Mrs. Gayon is plaintiff's sister-in-law, whereas her children are his


nephews and/or nieces. Inasmuch as none of them is included in the
enumeration contained in said Art. 217 — which should be construed strictly,
it being an exception to the general rule — and Silvestre Gayon must
necessarily be excluded as party in the case at bar, it follows that the same
does not come within the purview of Art. 222, and plaintiff's failure to seek a
compromise before filing the complaint does not bar the same.
WHEREFORE, the order appealed from is hereby set aside and the case
remanded to the lower court for the inclusion, as defendant or defendants
therein, of the administrator or executor of the estate of Silvestre Gayon, if
any, in lieu of the decedent, or, in the absence of such administrator or
executor, of the heirs of the deceased Silvestre Gayon, and for further
proceedings, not inconsistent with this decision, with the costs of this
instance against defendant-appellee, Genoveva de Gayon.
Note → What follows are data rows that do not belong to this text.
/-- One thread slot of a bound block. -/
structure Thread where
  core : Nat
  slot : Nat
  role : Role
  live : Bool
  pc : DWord
  regs : SMap 32
  preds : BitVec 16
  tst : Word
  tcause : Word
  taddr : DWord
  tpc : DWord
  loops : List LoopLevel
  shadow : List LoopLevel
  shadowV : Bool
  stack : List DWord
  latches : List Latch
  pend : List Pending
  age : Nat
  promoted : Bool
  yld : Bool
  keep : Bool
  wait : Wait
  susp : Susp
  frozen : Bool
  pendPoison : Bool
  pendLost : Option Nat
  rfLatch : Option Nat
  /-- Physical registers that an uncorrectable error has struck and nothing has rewritten (R286). -/
  regPoison : List Nat
  posted : List Posted
  /-- The widest scope of a release fence that the thread has executed (R220); 0 for none. -/
  relFence : Nat
  /-- The thread has executed a lazy release fence since it was placed (R220, R226). -/
  lazyFence : Bool
  tx : Option Tx
  batch : Word
  /-- The code line that the thread passes through (R330). -/
  line : Option LineFetch
  deriving DecidableEq, Repr

/-- A uniform write in flight (R67): register, value, clock, quarter and slot of its issue. -/
structure UniWrite where
  reg : Nat
  value : Word
  clock : Nat
  quarter : Nat
  slot : Nat
  deriving DecidableEq, Repr

/-- A write of a block register in flight: TVEC (R497) or RNSCFG (R174), whose value is the word zero-extended. -/
structure RegWrite where
  value : DWord
  clock : Nat
  quarter : Nat
  slot : Nat
  deriving DecidableEq, Repr

/-- A role of the launch (R49, R257) with its priority register (R52). -/
structure RoleRow where
  role : Role
  first : Nat
  last : Nat
  adiv8 : Nat
  limit : Nat
  prio : Nat
  entry : DWord
  deriving DecidableEq, Repr

/-- The residue state of an accumulator quad (R164); a quad that is not listed is not in residue mode. -/
structure Quad where
  q : Nat
  d : Nat
  chset : BitVec 10
  ktotal : BitVec 48
  ea : SMap 8
  eb : SMap 8
  deriving DecidableEq, Repr

/-- The states of the matrix sequencer (R131). -/
inductive SeqState where
  | idle | running | stopped
  deriving DecidableEq, Repr

/-- The matrix sequencer (R131 to R137, R151 to R154, R233): `reuse` is the tile held in the operand latch, `ready` the
clock at which its latest update is complete, `busy` the clock from which it may execute its next word, `armed` the
barrier of an MBAR.SYNC whose arrival has been made while its wait goes on, `waiting` the byte address for which a
not-present page holds it, `owed` the barriers to which a stopped sequencer owes an arrival, with the clock of the
completion that it answers (R233). -/
structure Seq where
  state : SeqState
  spc : DWord
  sc : List (BitVec 17)
  parity : BitVec 32
  parts : BitVec 32
  cw : DWord
  cause : Nat
  reuse : Option Nat
  ready : Nat
  busy : Nat
  armed : Option Nat
  waiting : Option DWord
  owed : List (Nat × Nat)
  /-- The code line that the sequencer passes through (R330). -/
  line : Option LineFetch
  deriving DecidableEq, Repr

/-- A block bound to a core, or one that has retired while its rectangle lives (R57). -/
structure Block where
  core : Nat
  bx : Nat
  bY : Nat
  w : Nat
  h : Nat
  rect : Nat
  ctx : Nat
  table : Nat
  saveBase : DWord
  img : List Nat
  route : Nat
  wp : Nat
  inst : Nat
  retired : Bool
  killed : Bool
  uni : SMap 32
  uniPend : List UniWrite
  tvec : DWord
  tvecPend : List RegWrite
  roles : List RoleRow
  prioPend : List (Nat × Role × Nat)
  proj : SMap 144
  xbuf : SMap 8
  xpoison : List Nat
  wbuf : SMap 8
  wfmt : SMap 8
  wgeo : SMap 8
  wpoison : List Nat
  tileRows : SMap 512
  tileFmt : SMap 8
  tileGeo : SMap 8
  tileKeff : SMap 8
  tileTags : SMap 8
  tilePoison : List Nat
  accM : SMap 48
  accSt : SMap 2
  accE : SMap 16
  /-- Accumulators whose auto bit is clear. -/
  accFixed : List Nat
  quads : List Quad
  seq : Seq
  rnsCfg : Word
  rnsPend : List RegWrite
  fixCnt : Word
  fixSeen : Bool
  misSeen : Bool
  rngSeen : Bool
  /-- Barrier arrivals of the clock, not yet applied: slot, barrier, and for a SYNC its phase (R232, R372). -/
  arrivals : List (Nat × Nat × Option Bool)
  kept : List (Nat × List Nat)
  holds : List (Nat × List Nat)
  nextCopy : Nat
  deriving DecidableEq, Repr

/-- A 32-byte sector in an L1 (R182): which bytes are valid, which dirty, the grain code, the source core of a
foreign victim (R189), and its poison mark. -/
structure L1Sector where
  sector : Nat
  data : Sector
  valid : BitVec 32
  dirty : BitVec 32
  grain : Nat
  foreign : Option Nat
  poison : Bool
  deriving DecidableEq, Repr

/-- One element of an update-only region (R184), with the poison mark of its sector (R285). -/
structure Delta where
  addr : Nat
  aop : Nat
  ty : Ty
  value : DWord
  grain : Nat
  poison : Bool
  deriving DecidableEq, Repr

structure UpdateRegion where
  region : Nat
  deltas : List Delta
  deriving DecidableEq, Repr

/-- A copy of a 32-byte sector of a borrowed extent at its home slice (R186, R303). -/
structure BorrowLine where
  sector : Nat
  data : Sector
  dirty : Bool
  deriving DecidableEq, Repr

/-- A cached translation (R204): context, G, level and page number of the page, and the leaf as read. -/
structure TlbEntry where
  ctx : Nat
  glob : Bool
  level : Nat
  page : Nat
  pte : BitVec 128
  leaf : Nat
  deriving DecidableEq, Repr

/-- A defective multiplier of the residue array (R289, R503): on a physical lane, serving an output column, its product
comes out too large by `add`, from the clock `since` on. -/
structure LaneDefect where
  lane : Nat
  column : Nat
  add : Nat
  since : Nat
  deriving DecidableEq, Repr

/-- A defective channel reduction unit (R289): what it adds to a sum, from the clock `since` on. -/
structure UnitDefect where
  unit : Nat
  add : Nat
  since : Nat
  deriving DecidableEq, Repr

/-- One core's caches, its residue fences (R175), and the defects of its residue array (R289). -/
structure CoreRec where
  core : Nat
  sectors : List L1Sector
  updates : List UpdateRegion
  tlb : List TlbEntry
  /-- The oldest version of memory that the instruction cache may still hold: that of the latest launch or resumption on
  the core (R330). -/
  codeFrom : Nat
  lgFence : BitVec 10
  unitFence : BitVec 10
  lgOrdered : BitVec 10
  unitOrdered : BitVec 10
  lgLifted : BitVec 10
  unitLifted : BitVec 10
  lgMarked : BitVec 10
  laneDefects : List LaneDefect
  unitDefects : List UnitDefect
  deriving DecidableEq, Repr

/-- An entry of the slot table (R260). -/
structure SlotEntry where
  core : Nat
  rect : Nat
  state : Nat
  inst : Nat
  wpAddr : Nat
  deriving DecidableEq, Repr

/-- A release record (R187, R226). That of a range release also holds the spans of bytes that it covers, to which R225
confines what it writes back (DEDUCED, log entry 23); none for everything. -/
structure ReleaseRec where
  slice : Nat
  addr : Nat
  core : Nat
  range : Option (List (Nat × Nat))
  deriving DecidableEq, Repr

/-- A cached bound entry with its uncounted hits (R147, R150). -/
structure BoundCache where
  cohort : Nat
  entry : Nat
  image : BitVec 128
  hits : Nat
  deriving DecidableEq, Repr

/-- A tensor descriptor as read (R306). -/
structure TensorDesc where
  base : DWord
  space : Nat
  ndim : Nat
  esz : Nat
  sizes : List Nat
  strides : List Int
  timeout : Nat
  deriving DecidableEq, Repr

/-- A collective record as read (R309) with what the other members bring. -/
structure CollRec where
  op : Nat
  alg : Nat
  ty : Nat
  id : Nat
  n : Nat
  flag : DWord
  target : Nat
  started : Bool
  deriving DecidableEq, Repr

inductive CopyKind where
  | tcpy | pfetch | coll
  deriving DecidableEq, Repr

/-- A command of a copy engine or of the collective engine that has not ended, or whose batch is still to be awaited
(R235, R281, R306 to R310); `resumeFrom` is the code and the position of a completed word that TCPY.RESUME read.
`block` is the core and slot that issued it, none for a COPY waypoint. -/
structure CopyCmd where
  id : Nat
  kind : CopyKind
  block : Option (Nat × Nat)
  ctx : Nat
  table : Nat
  owner : Option (Nat × Nat × Nat)
  desc : DWord
  src : TensorDesc
  dst : TensorDesc
  coll : Option CollRec
  cw : Option DWord
  arv : Option Nat
  batch : Option Word
  pos : Nat
  resumeFrom : Option (Nat × Nat)
  begun : Bool
  poisoned : Bool
  /-- Page elements that the command has written in part (R149): address, bytes written. -/
  halfDone : List (Nat × BitVec 8)
  /-- Completion code and cause (R283). -/
  ended : Option (Nat × Nat)
  /-- The completion word and the arrival have been made (R236). -/
  reported : Bool
  /-- The microsecond of issue, then of the latest unit (R307, R391). -/
  sinceUs : Nat
  deriving DecidableEq, Repr

/-- A route of a queue (R255) whose header has been read. -/
structure Route where
  id : Nat
  queue : Nat
  addr : Nat
  n : Nat
  ctx : Nat
  wpBase : Nat
  table : Nat
  errBase : DWord
  errCap : Nat
  errTail : Nat
  cw : DWord
  dropped : Bool
  completed : Bool
  /-- Waypoints of which an instance has failed (R265). -/
  failedWps : List Nat
  /-- The waypoints that its completion has left waiting (R265, R267). -/
  leftWaiting : List Nat
  deriving DecidableEq, Repr

/-- An instance in ready order, and the clock in which it became ready (R260). -/
structure ReadyInst where
  route : Nat
  wp : Nat
  inst : Nat
  queue : Nat
  prio : Nat
  time : Nat
  count : Nat
  deriving DecidableEq, Repr

/-- A leaky-bucket counter (R288). -/
structure Counter where
  kind : CounterKind
  inst : Nat
  value : Nat
  deriving DecidableEq, Repr

/-- A congestion level received by a quarter (R195): until which clock it is in force. -/
structure Congestion where
  core : Nat
  quarter : Nat
  level : Nat
  untilClock : Nat
  deriving DecidableEq, Repr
It is so ordered.
Reyes, J.B.L., Makalintal, Zaldivar, Castro, Fernando, Teehankee,
Barredo and Villamor, JJ., concur.
Dizon and Makasiar, JJ., are on leave.

Footnotes

1. Record on Appeal, p. 14.


2. Art. 87 (3) of our Civil Code.

3. Arts. 774 and 777 of our Civil Code; Fule v. Fule, 46 Phil. 317; Cuevas v.
Abesarnis, 71 Phil. 147; Villaluz v. Neme, L-14676, Jan. 31, 1963; Aznar v.
Duncan, L-24365, June 30, 1966; Phil. Banking Corp. v. Lui She, L-17587,
Sept. 12, 1967; Hrs. of Pedro Reganon v. Imperial, L-24434, Jan. 17, 1968.
4. Art. 776 of our Civil Code.

5. See Hernandez v. Padua, 14 Phil. 194; Uy Coque v. Sioca, 45 Phil. 430;


Bonnevie v. Pardo, 59 Phil. 486; Government v. Serafica, 61 Phil. 93; De Vera
v. Galauran, 67 Phil. 213, 214; Atun v. Nuñez, 97 Phil. 762, 765; Velarde v.
Paez, 101 Phil. 376, 382; Magdalera v. Benedicto, L-9105, Feb. 28, 1958.